/-- A DENIED response: counted, and the eighth in a row starts a lockout (R510). -/
def State.authDenied (s : State) (c : Cmd) : State :=
  let s := s.satf SEC_AUTH SEC_AUTH_FAILS_TOTAL 1
  let s := s.reply c stDenied []
  if s.lockout.isSome then s
  else
    let n := s.denials + 1
    let s := ({ s with denials := n } : State).wf SEC_AUTH SEC_AUTH_FAILS_NOW n
    if n < 8 then s
    else (({ s with lockout := some (frameAdd s.frame lockFrames) } : State).wf SEC_STATUS SEC_STATUS_LOCKOUT 1).auditRec
      4 0 0 0 s.pkg c.ringId 0 0 0 0

/-- Whether a response is correct and in time. -/
def State.responseOk (s : State) (c : Cmd) (x : Challenge) : Bool :=
  decide (s.framesSince x.frame < authFrames) && s.nv.lifecycle != 4 &&
    hmac (natToBytes 32 (s.roleKey x.role).toNat) (s.authMsg x) == wordsToBytes [c.p 0, c.p 1, c.p 2, c.p 3]

/-- AUTH_RESPONSE. -/
def State.authResponse (s : State) (c : Cmd) : State :=
  if isForwarded c then s.reply c stBadParam []
  else
    let x := s.challenges.find? (fun x => x.ring == c.ringId)
    let t := s.dropChallenges c.ringId
    match x with
    | none => t.authDenied c
    | some x =>
      if s.responseOk c x && (match c.via with | .guest _ => false | _ => true) then
        let t := (t.setRole c x.role).wf SEC_AUTH SEC_AUTH_FAILS_NOW 0
        let t := ({ t with denials := 0 } : State).auditRec 1 x.role 0 0 t.pkg c.ringId 0 0 (c.p 0) (c.p 1)
        t.reply c stOk []
      else t.authDenied c

def execAuthResponse (c : Cmd) (s : State) : Out := .next (s.command c 0x702 (fun s => s.authResponse c))

/-- AUTH_DROP. -/
def State.authDrop (s : State) (c : Cmd) : State :=
  if isForwarded c then s.reply c stBadParam []
  else
    let s := s.auditRec 2 (s.chanRole c) 0 0 s.pkg c.ringId 0 0 0 0
    (s.setRole c 0).reply c stOk []

def execAuthDrop (c : Cmd) (s : State) : Out := .next (s.command c 0x703 (fun s => s.authDrop c))

/-- LOCKOUT_END; the count of denials starts again. -/
def execLockoutEnd (s : State) : Out :=
  .next (match s.lockout with
    | none => s
    | some f =>
      if frameReached s.frame f then
        (({ s with lockout := none, denials := 0 } : State).wf SEC_STATUS SEC_STATUS_LOCKOUT 0).wf SEC_AUTH SEC_AUTH_FAILS_NOW 0
      else s)

/-! ## Lifecycle (R512 to R515) -/

/-- Whether Table 17-9 allows a transition to a role, its condition included. -/
def State.mayMove (s : State) (new role : Nat) : Bool :=
  let old := s.nv.lifecycle
  match new with
  | 0 => decide (1 ≤ old) && decide (old ≤ 3) && decide (3 ≤ role)
  | 1 => old == 0 && decide (3 ≤ role) && s.nv.keys == 1
  | 2 => decide (2 ≤ role) && (old == 3 || (old == 1 && s.nv.signer.isSome && s.nv.cfg != .erased && s.nv.cfg != .praond))
  | 3 => old == 2 && decide (2 ≤ role)
  | 4 => decide (old ≤ 3) && decide (2 ≤ role)
  | _ => false

/-- What a transition changes beyond the standard wipe (Table 17-9). -/
def lifeChange (new : Nat) (v : NvStore) : NvStore :=
  match new with
  | 0 => { v with lifecycle := 0, cfg := .erased, signer := none, kOp := some 0, kInst := some 0, keys := 0 }
  | 1 => { v with lifecycle := 1, history := [] }
  | 4 => { v with lifecycle := 4, cfg := .erased, kOp := some 0, kInst := some 0, kMaker := some 0, keys := 2 }
  | n => { v with lifecycle := n }

/-- Record a transition and its state; the reset follows. -/
def State.moveLife (s : State) (new role origin ring : Nat) : State :=
  let s := s.auditRec 5 role 0 0 origin ring s.nv.lifecycle new 0 0
  let s := if new = 1 then ({ s with logCleared := s.logOrder } : State).refreshFlt else s
  ({ s with nv := lifeChange new s.nv, lifePend := none, resetPend := true } : State).showSec

/-- APPLIED with SUPERSEDED for a LIFECYCLE_SET that a later one replaces. -/
def State.dropLife (s : State) : State :=
  match s.lifePend with
  | none => s
  | some (_, tag, origin, ring) => ({ s with lifePend := none } : State).applied tag origin ring 0x720 stOk true

/-- LIFECYCLE_SET. -/
def State.lifecycleSet (s : State) (c : Cmd) : State :=
  let new := c.pf 0 2 0
  if 5 ≤ new then s.reply c stBadParam []
  else if new = s.nv.lifecycle then s.dropLife.reply c stOk []
  else if !s.mayMove new c.role then s.reply c stDenied []
  else if s.steps.isEmpty then (s.dropLife.reply c stOk []).moveLife new c.role (originOf s c) c.ringId
  else
    let t := s.dropLife
    ({ t with lifePend := some (new, c.tag, originOf s c, c.ringId) } : State).reply c stDeferred []

def execLifecycleSet (c : Cmd) (s : State) : Out := .next (s.command c 0x720 (fun s => s.lifecycleSet c))

/-- LIFECYCLE_TRANSITION: a deferred change, once no step is in flight. -/
def execLifecycleTransition (s : State) : Out :=
  .next (match s.lifePend with
    | none => s
    | some (new, tag, origin, ring) =>
      if s.steps.isEmpty then
        (s.applied tag origin ring 0x720 stOk false).moveLife new (if new ≤ 1 then 3 else 2) origin ring
      else s)

/-! ## Signed images (R516 to R518) -/

/-- Word i of an image. -/
def imageWord (bs : Bytes) (i : Nat) : Word := hashWord bs i

def imageSvn (bs : Bytes) : Nat := getField (imageWord bs 0) (bits 63 32)
def imageBody (bs : Bytes) : Bytes := (bs.drop 4096).take (getField (imageWord bs 1) (bits 31 0))

/-- SHA-256 of PUBKEY. -/
def imageSigner (bs : Bytes) : Bytes := sha256 ((bs.drop 64).take 60)

/-- The checks of R517 that no key or SVN_MIN decides: header, body and signature. -/
def imageSound (kind : Nat) (bs : Bytes) : Bool :=
  decide (4096 + getField (imageWord bs 1) (bits 31 0) ≤ bs.length) &&
  getField (imageWord bs 0) (bits 3 0) == 1 && getField (imageWord bs 0) (bits 7 4) == kind &&
  sha256 (imageBody bs) == (bs.drop 32).take 32 && hssVerify ((bs.drop 64).take 60) ((bs.drop 128).take 3284) (bs.take 128)

/-- An image as a command names it: read from memory; none: the read fails. Bytes behind a window are open. -/
def State.readImage (s : State) (da n : Nat) : Option (Bytes × State) :=
  if daWindow da ≠ 0 then
    (if s.winBad da n false then none else some (s.openBytes n))
  else match s.localRead da n with
    | .ok bs => some (bs, s)
    | .error _ => none

/-- FW_INSTALL; other failures than a low SVN answer first. -/
def State.fwInstall (s : State) (c : Cmd) : State :=
  if s.nv.lifecycle = 2 ∧ !s.steps.isEmpty then s.reply c stBusy []
  else match s.readImage (c.pf 0 47 0) (c.pf 1 31 0) with
    | none => s.reply c stBadParam []
    | some (bs, s) =>
      if !(imageSound 0 bs && imageSigner bs == Config.fwRoot) then s.reply c stBadParam []
      else if imageSvn bs < s.nv.svnFw then s.reply c stBadVersion []
      else
        let bs := bs.take (4096 + (imageBody bs).length)
        let x : FwImage := { verdict := 1, svn := imageSvn bs, version := imageWord bs 2, digest := sha256 bs }
        let s := if c.pf 2 0 0 = 0 then { s with nv := { s.nv with fwA := x } } else { s with nv := { s.nv with fwB := x } }
        s.replyWith c stOk [] (imageWord bs 4) (imageWord bs 5)

def execFwInstall (c : Cmd) (s : State) : Out := .next (s.command c 0x710 (fun s => s.fwInstall c))

/-- What a configuration body gives a register; none: it does not name it. -/
def cfgReg (body : Bytes) (a : Nat) : Option Word := ((Config.cfgRegs body).find? (fun p => p.1 == a)).map (fun p => p.2)

/-- WING_PART of a configuration body is at most 56. -/
def cfgSound (body : Bytes) : Bool :=
  match cfgReg body MEM_LAYOUT with | some v => decide (getField v MEM_LAYOUT_WING_PART ≤ 56) | none => true

/-- The key an image must be signed under (R518). -/
def State.signerOk (s : State) (bs : Bytes) : Bool :=
  match s.nv.signer with
  | some k => imageSigner bs == k
  | none => decide (s.nv.lifecycle ≤ 1)

/-- CONFIG_WRITE: verify, store, bind its signer, and write the boot record (R518, R528). -/
def State.configWrite (s : State) (c : Cmd) : State :=
  match s.readImage (c.pf 0 47 0) (c.pf 1 31 0) with
  | none => s.reply c stBadParam []
  | some (bs, s) =>
    let body := imageBody bs
    if !(imageSound 1 bs && s.signerOk bs && decide (s.nv.svnCfg ≤ imageSvn bs) && cfgSound body) then s.reply c stBadParam []
    else
      let bs := bs.take (4096 + body.length)
      let v := { s.nv with cfg := .image bs, signer := some (imageSigner bs), bootRoles := (cfgReg body PCH_CFG).getD 0,
                           bootBridge := getField ((cfgReg body HRT_PKGID).getD 0) HRT_PKGID_BRIDGE == 1 }
      ({ s with nv := v } : State).showSec.replyWith c stOk [] (imageWord bs 4) (imageWord bs 5)

def execConfigWrite (c : Cmd) (s : State) : Out := .next (s.command c 0x110 (fun s => s.configWrite c))

/-- The bytes of a configuration image; an erased one leaves Praond's defaults in force. -/
def cfgBytes : CfgImage → Bytes
  | .image bs => bs
  | _ => Config.praondImage

/-- CONFIG_READ. -/
def State.configRead (s : State) (c : Cmd) : State :=
  let bs := cfgBytes s.cfgNow
  if c.pf 1 31 0 < bs.length then s.reply c stCapacity []
  else s.replyWritten c (s.cmdWrite (c.pf 0 47 0) bs) []

def execConfigRead (c : Cmd) (s : State) : Out := .next (s.command c 0x111 (fun s => s.configRead c))

/-! ## Attestation (R519, R520) -/

/-- The first n bytes of a string, zeros after its end. -/
def fitBytes (n : Nat) (bs : Bytes) : Bytes := (bs ++ List.replicate (n - bs.length) 0).take n

/-- End of the space that holds a device address; none: no space does. -/
def State.spaceEnd (s : State) (da : Nat) : Option Nat :=
  if daWindow da ≠ 0 then
    (if s.winValid (daWindow da) && decide (daOffset da < s.winSize (daWindow da)) then
      some (da - daOffset da + s.winSize (daWindow da)) else none)
  else if da < s.pkgTop then some s.pkgTop
  else (s.wingOf da).map (fun w => s.wingBot + (w + 1) * (GiB * (3 * s.wingPart)))

/-- The firmware image in use. -/
def State.fwNow (s : State) : FwImage := if s.rf HRT_START HRT_START_IMAGE = 1 then s.nv.fwB else s.nv.fwA

def repairBytes (rs : List (Word × Word)) : Bytes := rs.flatMap (fun r => wordsToBytes [r.1, r.2])

/-- The newest audit record's digest. -/
def State.auditDigest (s : State) : Bytes :=
  match s.nv.audit.getLast? with | some r => sha256 (wordsToBytes r) | none => List.replicate 32 0

/-- Bytes [0, 320) of the report (Table 17-11); q: the leaf it uses. -/
def State.report320 (s : State) (q : Nat) (nonce : List Word) : Bytes :=
  wordsToBytes
    ([packFields [(bits 3 0, 1), (bits 6 4, s.nv.lifecycle), (bit 7, if s.keyLow then 1 else 0),
        (bit 8, s.rf HRT_START HRT_START_IMAGE), (bits 10 9, s.rf HRT_ID HRT_ID_SPEED_GRADE), (bits 27 16, s.pkg), (bits 63 32, s.epoch)],
      s.reg HRT_SERIAL, packFields [(bits 31 0, q), (bits 63 32, s.leavesLeft)],
      packFields [(bits 47 0, s.frame), (bits 63 48, s.rf HRT_PKGID HRT_PKGID_POD_ID)]] ++ nonce) ++
  fitBytes 32 s.fwNow.digest ++ sha256 (cfgBytes s.cfgNow) ++ sha256 (repairBytes s.nv.repairs) ++
  sha256 (wordsToBytes [s.reg HRT_ID, s.reg HRT_SERIAL] ++ fitBytes 32 Config.fwRoot ++ natToBytes 1 (s.rf HRT_FEATURE HRT_FEATURE_FLOOR)) ++
  s.auditDigest ++
  wordsToBytes [packFields [(bits 31 0, s.fwNow.svn), (bits 63 32, s.nv.svnFw)], s.fwNow.version,
    BitVec.ofNat 64 (s.nv.auditSeq - 1), packFields [(bits 31 0, s.nv.trips)]] ++
  fitBytes 60 Config.idPub ++ [0, 0, 0, 0]

/-- The HSS signature of one level over a message under leaf q (R519). -/
def idSign (q : Nat) (msg : Bytes) : Bytes :=
  let body := fitBytes 1760 (Config.lmsSign q msg)
  beBytes 4 0 ++ beBytes 4 q ++ beBytes 4 4 ++ body.take 1120 ++ beBytes 4 8 ++ body.drop 1120

/-- A leaf is used: the counter rises first, and KEY_LOW is recorded where it sets. -/
def State.useLeaf (s : State) : State :=
  let t := ({ s with nv := { s.nv with nextQ := s.nv.nextQ + 1 } } : State).showSec
  if t.keyLow && !s.keyLow then t.auditRec 8 0 0 0 0 0 0 0 0 0 else t

/-- ATTEST; a report that cannot be written uses no leaf. -/
def State.attest (s : State) (c : Cmd) : State :=
  let da := c.pf 4 47 0
  match s.spaceEnd da with
  | none => s.reply c stBadParam []
  | some e =>
    if e < da + 2096 then s.reply c stCapacity []
    else if (s.cmdWrite da (List.replicate 2096 0)).isNone then s.reply c stBadParam []
    else if s.leavesLeft = 0 ∨ s.nv.lifecycle = 4 then s.reply c stDenied []
    else if s.entropyFail then s.waitDrbg c
    else
      let q := s.nv.nextQ
      let t := s.useLeaf
      let r := t.report320 q [c.p 0, c.p 1, c.p 2, c.p 3]
      t.replyWritten c (t.cmdWrite da (r ++ idSign q r)) [BitVec.ofNat 64 t.leavesLeft]

def execAttest (c : Cmd) (s : State) : Out := .next (s.command c 0x730 (fun s => s.attest c))

/-- AUDIT_READ. -/
def State.auditRead (s : State) (c : Cmd) : State :=
  let n := if c.pf 1 11 0 = 0 then 4096 else c.pf 1 11 0
  let rs := s.nv.audit.drop (s.nv.audit.length - n)
  let bs := rs.flatMap wordsToBytes
  s.replyWritten c (if bs.isEmpty then some s else s.cmdWrite (c.pf 0 47 0) bs) [BitVec.ofNat 64 rs.length]

def execAuditRead (c : Cmd) (s : State) : Out := .next (s.command c 0x740 (fun s => s.auditRead c))

/-! ## Reseeds (R505) -/

/-- A command that waited for the DRBG goes on. -/
def State.drbgServe (s : State) (c : Cmd) : State :=
  if c.opcode = 0x701 then s.authChallenge c
  else if c.opcode = 0x331 then s.pantryResolve c
  else s.attest c

/-- A reseed completes: requests that waited proceed. -/
def State.reseeded (s : State) (hb : Bool) : State :=
  let s := (s.setEntropy hb false).entropyCount hb SEC_ENTROPY_RESEEDS false
  if s.entropyFail then s
  else s.drbgWait.foldl (fun s c => s.drbgServe c) ({ s with drbgWait := [] } : State)

/-- DRBG_RESEED: a sample that fails is discarded and counted under one of the two tests, and the reseed waits. -/
def State.drbgReseed (s : State) (hb pass : Bool) : State :=
  if s.mode = .off then s
  else if pass then s.reseeded hb
  else
    let w := s.draw
    (w.2.setEntropy hb true).entropyCount hb (if wbit w.1 0 then SEC_ENTROPY_APT_FAILS else SEC_ENTROPY_RCT_FAILS) true

def execDrbgReseed (hb : Bool) (pass : Bool) (s : State) : Out := .next (s.drbgReseed hb pass)

/-- ENTROPY_SAMPLE_PASS. -/
def execEntropySamplePass (hb : Bool) (s : State) : Out :=
  .next (if s.mode != .off && (if hb then s.drbgB else s.drbgA) then s.reseeded hb else s)

/-! ## Maker test (R432) -/

def isMakerTest (op : Nat) : Bool := decide (0x800 ≤ op) && decide (op ≤ 0x8FF)

/-- A maker-test command would act here: it is new, passes the checks, and the package is in MAKER. -/
def State.makerActs (s : State) (c : Cmd) : Bool :=
  isMakerTest c.opcode && s.canTake c && s.runsHere c && s.nv.lifecycle == 0 && (s.precheck c).isNone &&
    !s.dups.any (fun d => d.tag == c.tag && d.origin == originOf s c && d.ring == c.ringId) &&
    !(match s.activeOf c.tag (originOf s c) c.ringId with | some a => a.sent && !a.dead | none => false)

/-- MAKER_TEST: what its opcodes do in MAKER is not part of the manual. -/
def execMakerTest (c : Cmd) (s : State) : Out :=
  if s.makerActs c then .refused .makerTestUnspecified else .next (s.runCmd c isMakerTest id)

end Sys2Proof.Machine
end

* What this task involves: From the data above, copy out every line with the string "under" in it.

* Response to this task:
/-- The key an image must be signed under (R518). -/
/-- The HSS signature of one level over a message under leaf q (R519). -/
/-- DRBG_RESEED: a sample that fails is discarded and counted under one of the two tests, and the reseed waits. -/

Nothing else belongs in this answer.